= Universities' Statistical Record =

In the United Kingdom, the Universities' Statistical Record (USR) consists of records of undergraduate students on courses of one academic year or more; postgraduate students on courses of one academic year or more; academic and related staff holding regular salaried appointments, and finance data for all UK universities. It was compiled by UCCA, the Universities Central Council on Admissions from its formation in 1961 until its merger with PCAS (Polytechnics Central Admissions Service) to form UCAS in 1993.

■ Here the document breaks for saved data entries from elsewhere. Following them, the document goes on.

-- ==== Sys2Proof/Laws/PerInstr.lean ====
section
/-! SUPPORT. One lemma per constructor, about the command as syntax: the bytes a host sends for it (R194, R198). -/

namespace Sys2Proof.Laws.HostPort

/-- R194, R198: the bytes of a well-formed host command hold a command byte and at most 116 argument bytes. -/
def Statement (i : Instr) : Prop :=
  i.wf = true → ∀ bytes, hostBytes i = some bytes → 1 ≤ bytes.length ∧ bytes.length ≤ 1 + configBytes

/-- A row that is no host command has no bytes. -/
theorem of_none {i : Instr} (h : hostBytes i = none) : Statement i := by
  intro _ bytes hb
  rw [h] at hb
  cases hb

/-- Bytes of a length the port takes. -/
theorem of_bytes {i : Instr} {sent : List Byte} (h : hostBytes i = some sent) (h1 : 1 ≤ sent.length)
    (h2 : sent.length ≤ 1 + configBytes) : Statement i := by
  intro _ bytes hb
  rw [h] at hb
  cases hb
  exact ⟨h1, h2⟩

theorem status : Statement .status :=
  of_bytes rfl (by simp) (by simp [configBytes])
theorem configure (block : List Byte) : Statement (.configure block) := by
  intro hw bytes hb
  simp only [Instr.wf, beq_iff_eq] at hw
  simp only [hostBytes, Option.some.injEq] at hb
  subst hb
  rw [List.length_cons, hw]
  decide
theorem start : Statement .start :=
  of_bytes rfl (by simp) (by simp [configBytes])
theorem stop : Statement .stop :=
  of_bytes rfl (by simp) (by simp [configBytes])
theorem reset : Statement .reset :=
  of_bytes rfl (by simp) (by simp [configBytes])
theorem listRecords : Statement .listRecords :=
  of_bytes rfl (by simp) (by simp [configBytes])
theorem readRecord (slot : Byte) : Statement (.readRecord slot) :=
  of_bytes rfl (by simp) (by simp [configBytes])
theorem readData (slot chainIndex : Byte) (offset count : BitVec 16) : Statement (.readData slot chainIndex offset count) :=
  of_bytes rfl (by simp) (by simp [configBytes])
theorem release (slot : Byte) : Statement (.release slot) :=
  of_bytes rfl (by simp) (by simp [configBytes])
theorem softTrigger : Statement .softTrigger :=
  of_bytes rfl (by simp) (by simp [configBytes])
theorem peekLog : Statement .peekLog :=
  of_bytes rfl (by simp) (by simp [configBytes])
theorem takeLog : Statement .takeLog :=
  of_bytes rfl (by simp) (by simp [configBytes])
theorem readErrorCount : Statement .readErrorCount :=
  of_bytes rfl (by simp) (by simp [configBytes])
theorem readRemap : Statement .readRemap :=
  of_bytes rfl (by simp) (by simp [configBytes])
theorem nextEvent : Statement .nextEvent :=
  of_bytes rfl (by simp) (by simp [configBytes])
theorem setMask (level : Byte) : Statement (.setMask level) :=
  of_bytes rfl (by simp) (by simp [configBytes])
theorem badCommand (code : Byte) : Statement (.badCommand code) :=
  of_bytes rfl (by simp) (by simp [configBytes])
theorem csnRise : Statement .csnRise := of_none rfl
theorem powerOnReset (straps : BitVec 5) : Statement (.powerOnReset straps) := of_none rfl
theorem pinReset (straps : BitVec 5) : Statement (.pinReset straps) := of_none rfl
theorem parityMismatch (field : StoredField) (upset : BitVec 16) : Statement (.parityMismatch field upset) := of_none rfl
theorem fillComplete : Statement .fillComplete := of_none rfl
theorem sweepStart : Statement .sweepStart := of_none rfl
theorem frameComplete (inputs : List AnalogLevel) : Statement (.frameComplete inputs) := of_none rfl
theorem trigInSample (high : Bool) : Statement (.trigInSample high) := of_none rfl
theorem leadingEdge : Statement .leadingEdge := of_none rfl
theorem trailingEdge (width : Nat) : Statement (.trailingEdge width) := of_none rfl
theorem tagSlotSample (peersLow : Bool) : Statement (.tagSlotSample peersLow) := of_none rfl
theorem tagWindowEnd (peersLow : Bool) : Statement (.tagWindowEnd peersLow) := of_none rfl
theorem holdoffExpire : Statement .holdoffExpire := of_none rfl
theorem numberSlotSample (peersLow : Bool) : Statement (.numberSlotSample peersLow) := of_none rfl
theorem numberWindowEnd (peersLow : Bool) : Statement (.numberWindowEnd peersLow) := of_none rfl
theorem lineStuckDeclare : Statement .lineStuckDeclare := of_none rfl
theorem stuckRelease : Statement .stuckRelease := of_none rfl
theorem recoverComplete : Statement .recoverComplete := of_none rfl
theorem driveStart : Statement .driveStart := of_none rfl
theorem driveEnd : Statement .driveEnd := of_none rfl
theorem slotDutyDrive : Statement .slotDutyDrive := of_none rfl
theorem numberBitDrive : Statement .numberBitDrive := of_none rfl
theorem epochRequest : Statement .epochRequest := of_none rfl
theorem localEpoch : Statement .localEpoch := of_none rfl
theorem prefetchRead : Statement .prefetchRead := of_none rfl
theorem scrubRequest : Statement .scrubRequest := of_none rfl
theorem scrubRead : Statement .scrubRead := of_none rfl
theorem writeBack : Statement .writeBack := of_none rfl
theorem csnFall : Statement .csnFall := of_none rfl
theorem rstnLow : Statement .rstnLow := of_none rfl
theorem recoverCountRestart : Statement .recoverCountRestart := of_none rfl

end Sys2Proof.Laws.HostPort
end

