/-- R15, R66: what STOP and FAULT share: the pool returned, the open record closed, the writer idle. -/
theorem ended_placed {c b s} (h : Placed s) : ∀ t :
    State, t.pool = (closeOpen c b (returnPool (stopSequencer s))).pool →
    t.recs = (closeOpen c b (returnPool (stopSequencer s))).recs →
    t.writer = (closeOpen c b (returnPool (stopSequencer s))).writer → Placed t := by
  intro t h1 h2 h3
  have hv : ∀ j p, t.recs.slots.get j = some p → ∃ q, s.recs.slots.get j = some q ∧ p.chain = q.chain ∧ p.isOpen =
      false := by
    intro j p hj
    rw [h2] at hj
    unfold closeOpen at hj
    have hr : (returnPool (stopSequencer s)).recs = s.recs := by
      unfold returnPool stopSequencer; simp
    split at hj
    · rename_i ho
      rw [hr] at hj
      refine ⟨p, hj, rfl, findRecord_isNone ho j p (by rw [hr]; exact hj)⟩
    · rename_i i ho
      obtain ⟨r, hri, hro⟩ := findRecord_some ho
      simp only [hri] at hj
      simp only [raiseClosed_frame] at hj
      rw [slot_setSlot] at hj
      rw [hr] at hri hj
      split at hj
      · rename_i hij
        cases hj
        refine ⟨r, by rw [← hij]; exact hri, ?_, rfl⟩
        unfold Record.closedAs Record.placedWithout; dsimp only; repeat' split
        all_goals rfl
      · rename_i hij
        refine ⟨p, hj, rfl, ?_⟩
        cases hp : p.isOpen with
        | false => rfl
        | true => exact absurd (h.oneOpen i j r p hri hj hro hp) hij
  have hv2 : ∀ j, (chainOf (t.recs.slots.get j)) = chainOf (s.recs.slots.get j) := by
    intro j
    cases hj : t.recs.slots.get j with
    | some p => obtain ⟨q, h1, h2, _⟩ := hv j p hj; rw [h1]; simp [chainOf, h2]
    | none =>
      have : s.recs.slots.get j = none := by
        rw [h2] at hj; unfold closeOpen at hj
        have hr : (returnPool (stopSequencer s)).recs = s.recs := by
          unfold returnPool stopSequencer; simp
        split at hj
        · rw [hr] at hj; exact hj
        · split at hj
          · rw [hr] at hj; exact hj
          · simp only [raiseClosed_frame] at hj
            rw [slot_setSlot] at hj; split at hj
            · cases hj
            · rw [hr] at hj; exact hj
      rw [this]
  have hw : t.writer.state = .idle ∧ t.writer.current = none := by
    rw [h3]; unfold returnPool; simp
  have hncol : ∀ i r, t.recs.slots.get i = some r → r.state ≠ .collecting := fun j p hj hc => by
    obtain ⟨_, _, _, h⟩ := hv j p hj; simp [Record.isOpen, hc] at h
  refine ⟨?_, ?_, ?_, ?_, ?_⟩
  · intro a
    have := h.onePlace a
    have hs : stock t a = stock (returnPool (stopSequencer s)) a := stock_congr (by rw [h1]; simp) a
    have hs2 : stock (returnPool (stopSequencer s)) a = stock s a + s.lone.toList.count a := by
      unfold returnPool; dsimp only
      rw [stock_returnAll, stock_setHistory, List.count_append]
      have : (stopSequencer s).lone = s.lone := rfl
      have e : (writerIdle (stopSequencer s)).pool = s.pool := by simp [stopSequencer]
      rw [e]; show _ + (s.pool.history.count a + s.lone.toList.count a) = _
      unfold stock; simp; omega
    have hc : chainCount t.recs.slots a = chainCount s.recs.slots a := by
      unfold chainCount; congr 1; apply List.map_congr_left; intro j _; rw [hv2 j]
    unfold placeCount at *
    rw [lone_none hncol, hw.2, hc]
    unfold stock at *; simp at *; omega
  · intro j k a b hj hk ha; obtain ⟨_, _, _, h⟩ := hv j a hj; rw [h] at ha; cases ha
  · intro j a hj ha; exact absurd ha (hncol j a hj)
  · rw [hw.1, hw.2]; rfl
  · intro _ _; exact hw.1
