theorem sampleTrigIn_placed {c : ConfigStore} {high : Bool} {s : State} (h : Placed s) :
    Placed (sampleTrigIn c high s) := by
  unfold sampleTrigIn
  dsimp only
  split
  · exact acceptTrigIn_placed (placed_frame (s := s) rfl rfl rfl rfl h)
  · exact placed_frame (s := s) rfl rfl rfl rfl h

/-! ### The line receiver -/

theorem takeLeadingEdge_placed {s : State} (h : Placed s) : Placed (takeLeadingEdge s) := by
  unfold takeLeadingEdge
  split
  · exact h
  · exact setRx_placed (placed_frame (s := acceptLevel s) rfl rfl rfl rfl (accept_placed h))

theorem execLeadingEdge_placed {s : State} (h : Placed s) : AnswersPlaced (execLeadingEdge s) := by
  refine configuredRow_placed (fun _ => ?_) h
  split
  · exact takeLeadingEdge_placed (settle_placed (pull_placed h))
  · exact h

/-- The line held low, or left alone, while ticks pass. -/
theorem lowUntil_placed {wait : Nat} {s : State} (h : Placed s) :
    Placed ((if wait = 0 then s else pullLine s).elapse wait) := by
  refine elapse_placed ?_
  split
  · exact h
  · exact pull_placed h

theorem takeTrailingEdge_placed {c : ConfigStore} {s : State} (h : Placed s) : Placed (takeTrailingEdge c s) := by
  unfold takeTrailingEdge
  split
  · exact h
  · exact classify_placed (accept_placed h)

theorem execTrailingEdge_placed {width : Nat} {s : State} (h : Placed s) :
    AnswersPlaced (execTrailingEdge width s) := by
  refine configuredRow_placed (fun c => ?_) h
  split
  next =>
    have lowered : ∀ n : Nat, Placed (if n = 0 then s else (pullLine s).elapse n) := by
      intro n
      split
      · exact h
      · exact elapse_placed (pull_placed h)
    have ended := settle_placed (b := true) (hold_placed (b := false)
      (lowered (width - ticksSince s.tb.localTick s.rx.pulseStart)))
    dsimp only
    generalize settle true _ = u at ended ⊢
    repeat' split
    · exact declareStuck_placed (sample_placed (lowUntil_placed h))
    · exact takeTrailingEdge_placed ended
    · exact h
  next => exact h

theorem judgeStuck_placed {c : ConfigStore} {s : State} (h : Placed s) : Placed (judgeStuck c s) := by
  unfold judgeStuck
  dsimp only
  split
  · exact sample_placed h
  · exact declareStuck_placed (sample_placed h)

theorem execLineStuckDeclare_placed {s : State} (h : Placed s) : AnswersPlaced (execLineStuckDeclare s) := by
  refine configuredRow_placed (fun c => ?_) h
  split
  · exact h
  · exact judgeStuck_placed (lowUntil_placed h)

theorem execStuckRelease_placed {s : State} (h : Placed s) : AnswersPlaced (execStuckRelease s) := by
  refine configuredRow_placed (fun _ => ?_) h
  split
  · exact setRx_placed (accept_placed (settle_placed (hold_placed h)))
  · exact h

theorem awaitHigh_placed {s : State} (h : Placed s) : Placed (awaitHigh s) := by
  unfold awaitHigh
  split
  · exact h
  · exact accept_placed (settle_placed (hold_placed h))

/-- R190: RUNNING entry moves no segment. -/
theorem enterRunning_placed {c : ConfigStore} {s : State} (h : Placed s) : Placed (enterRunning c s) :=
  setStation_placed (placed_frame (s := s) rfl rfl rfl rfl h) (fun _ hr => absurd rfl hr)

theorem finishRecover_placed {c : ConfigStore} {s : State} (h : Placed s) : Placed (finishRecover c s) := by
  unfold finishRecover
  dsimp only
  split
  · exact enterRunning_placed (setRx_placed h)
  · exact setRx_placed h

theorem execRecoverComplete_placed {s : State} (h : Placed s) : AnswersPlaced (execRecoverComplete s) := by
  refine configuredRow_placed (fun c => ?_) h
  dsimp only
  repeat' split
  · exact h
  · exact finishRecover_placed (elapse_placed (rel_placed (awaitHigh_placed h)))
  · exact h

theorem execRecoverCountRestart_placed {s : State} (h : Placed s) : AnswersPlaced (execRecoverCountRestart s) := by
  refine configuredRow_placed (fun _ => ?_) h
  split
  · exact hold_placed (accept_placed (settle_placed (pull_placed h)))
  · exact h

theorem sampleTagSlot_placed {s : State} (h : Placed s) : Placed (sampleTagSlot s) :=
  placed_frame (s := s) rfl rfl rfl rfl h

theorem sampleNumberSlot_placed {s : State} (h : Placed s) : Placed (sampleNumberSlot s) :=
  placed_frame (s := s) rfl rfl rfl rfl h

/-- A window that ends with the line low opens a pulse; one that ends with it high leaves the receiver IDLE. -/
theorem windowClosed_placed {low : Bool} {s : State} (h : Placed s) :
    Placed (if low then cutShort s else setRx .idle { s with rx := { s.rx with capture := none } }) := by
  split
  · exact placed_frame (by simp) (by simp) (by simp) (by simp) h
  · exact setRx_placed (placed_frame (s := s) rfl rfl rfl rfl h)

theorem endTagWindow_placed {c : ConfigStore} {s : State} (h : Placed s) : Placed (endTagWindow c s) :=
  windowClosed_placed (placed_parts (windowResult_placed h) _ rfl rfl rfl rfl rfl)

theorem endNumberWindow_placed {s : State} (h : Placed s) : Placed (endNumberWindow s) :=
  placed_frame (by simp) (by simp) (by simp) (by simp) h

/-! ### The line transmitter -/

theorem execDriveStart_placed {s : State} (h : Placed s) : AnswersPlaced (execDriveStart s) := by
  refine configuredRow_placed (fun c => ?_) h
  split
  next => exact h
  next wait _ =>
    have waited := elapse_placed (n := wait) (rel_placed (n := wait) h)
    exact placed_frame (s := (releaseWhile wait s).elapse wait) rfl rfl rfl rfl waited

theorem driveNumberBit_placed {c : ConfigStore} {s : State} (h : Placed s) : Placed (driveNumberBit c s) := by
  unfold driveNumberBit
  repeat' split
  · exact h
  · exact h
  · exact placed_frame (s := s) rfl rfl rfl rfl h

/-! ### The memory port -/

theorem execPrefetchRead_placed {s : State} (h : Placed s) : AnswersPlaced (execPrefetchRead s) := by
  refine configuredRow_placed (fun c => ?_) h
  repeat' split
  · exact h
  · exact placed_parts (readWord_placed h) _ rfl rfl rfl rfl rfl
  · exact h

theorem scrubGrant_placed {c : ConfigStore} {s : State} (h : Placed s) : Placed (scrubGrant c s) := by
  unfold scrubGrant
  dsimp only
  split
  · exact placed_parts h _ rfl rfl rfl rfl rfl
  · exact placed_parts (readWord_placed h) _ rfl rfl rfl rfl rfl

The Higher Education Statistics Agency (HESA) became the official agency for the collection, analysis and dissemination of quantitative information about higher education in 1993. It was set up by agreement between the relevant government departments, the higher education funding councils and the universities and colleges in 1993, following the white paper “Higher Education: a new framework”, which called for more coherence in HE statistics, and the Further and Higher Education Act 1992, which established an integrated higher education system throughout the United Kingdom.

==Main topics==
Finance: income and expenditure; university; cost centre. The Finance dataset contains details of income and expenditure for all of the UK universities. These data are contained in a series of files for each year.

Student load: undergraduate, postgraduate (taught course or research); cost centre.

==Coverage==
- Time period covered: 1964–1993
- Country: United Kingdom

==Methodology==
The finance data were collected from annual returns based on the university financial year (August to July).

Method of data collection: Annual returns from each university were collated by UCCA.